OpenShift Platform in Hybrid Operation Model

Introduction
Most organizations today face growing demands for flexibility and performance of IT infrastructure. The hybrid operation model of the OpenShift platform, where worker nodes are deployed both on virtual servers and physical servers (bare metal), represents an effective solution. This model allows combining the benefits of both environments: the flexibility and easy management of virtual machines together with the high performance and efficiency of bare metal servers.
Goals and Benefits of the Hybrid Model
Key Goals
- Optimization of infrastructure operating costs.
- Ensuring performance for demanding workloads (AI/ML) while maintaining flexible cluster scaling.
- Flexibility in deploying and scaling workloads.
- Easier extensibility and compatibility with existing IT systems.
Benefits of the Hybrid Model
- Performance: Bare metal workers provide better performance for applications that need direct access to hardware.
- Scalability: Virtual machines allow quick response to changes in computational capacity requirements.
- Cost Optimization: Possibility to combine more expensive but高性能 bare metal workers equipped with powerful graphics cards with more flexible scaling of the entire cluster using virtual workers.
Hybrid OpenShift Cluster Architecture
Cluster Structure
- Control plane: Runs on virtual servers for easy management and redundancy.
- Worker nodes:
- Virtual servers: Intended for standard workloads and microservices applications.
- Bare metal servers: Used for applications with high performance requirements.
Integration with Existing Infrastructure
- Connection with existing virtualization platform (VMware).
- Cluster provisioning automation using Infrastructure-as-Code (Ansible).
Implementation and Operation
Hybrid Cluster Deployment
- Planning: Definition of workloads and decision on which applications will run on which nodes.
- OpenShift Installation: Using the OpenShift Installer and deployment according to our proposal, which is fully automated.
- Configuration:
- Setting conditions for workload scheduling (node affinity, tolerations).

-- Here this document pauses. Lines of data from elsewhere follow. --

-- ==== Sys2Proof/Certificates/Slice0/Obligations.lean ====
section
/-! DEFINITION. The statements about the model, each from the rules of spec/ that its docstring and OBLIGATIONS.json name. -/

open Sys2Proof Sys2Proof.Machine

/-! ## Encoding -/

/-- Decoding an encoded command gives it back, with every operand at every value (30_encoding.md). -/
def Obligations.DecodeUndoesEncode : Prop := ∀ i : Instr, decode (encode i) = i

/-- Encoding a decoded word gives the word with exactly the bits its table row writes `x` cleared: every lettered field is
read from and written to its own bits, and an ignored field may hold any value (R111). -/
def Obligations.EncodeClearsExactlyIgnoredBits : Prop :=
  ∀ w : CommandWord, encode (decode w) = w &&& (decode w).row.used

/-- R120: every word decodes to exactly one row of the table, no word traps, NOP and the reserved operation codes change no
state. -/
def Obligations.EveryWordIsOneRowAndNoneTraps : Prop :=
  ∀ w : CommandWord,
    ((decode w).row ∈ opcodeRows ∧ (decode w).row.selects w = true ∧
      ∀ r ∈ opcodeRows, r.selects w = true → r = (decode w).row) ∧
    (6 ≤ (wordOp w).toNat → (decode w).row.mnemonic = "RSVD") ∧
    ((wordOp w).toNat = 0 → (decode w).row.mnemonic = "NOP") ∧
    ∀ s : State, (∃ t, exec (decode w) s = .next t) ∧
      ((wordOp w).toNat = 0 ∨ 6 ≤ (wordOp w).toNat → exec (decode w) s = .next s.quiet)

/-- Words written out from the encodings of the spec's examples decode to the commands they stand for. -/
def Obligations.ExampleWordsDecode : Prop :=
  decode 0x100000002034#48 = .wregPosl 0#4 2#3 0x34#8 ∧
  decode 0x100000002101#48 = .wregPosh 0#4 2#3 0x01#8 ∧
  decode 0x100000000900#48 = .wregTrig 0#4 0#3 ∧
  decode 0x100000008081#48 = .wregGctrl 0#4 true 1#4 ∧
  decode 0x100000009180#48 = .wregChon 0#4 1#4 0x80#8 ∧
  decode 0x2000000004FF#48 = .wmem 0#4 4#32 0xFF#8 ∧
  decode 0x300000000000#48 = .tick 0#4 ∧
  decode 0x5F0000000340#48 = .wmixGvolh 0x40#8 ∧
  decode 0x7100000080FF#48 = .rsvd6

- Optimization of network communication between virtual and bare metal workers.
- Monitoring and observability:
- Using Prometheus, Grafana and OpenTelemetry for monitoring performance and cluster status.
- Log management using OpenShift Logging stack with ECK Cloud deployed in on-premise environment.
Conclusion
The hybrid operation model of OpenShift combines the flexibility and cost efficiency of virtual servers with the high performance of bare metal workers. This approach provides an ideal solution for demanding workloads that need a scalable and efficient platform for modern applications using AI/ML.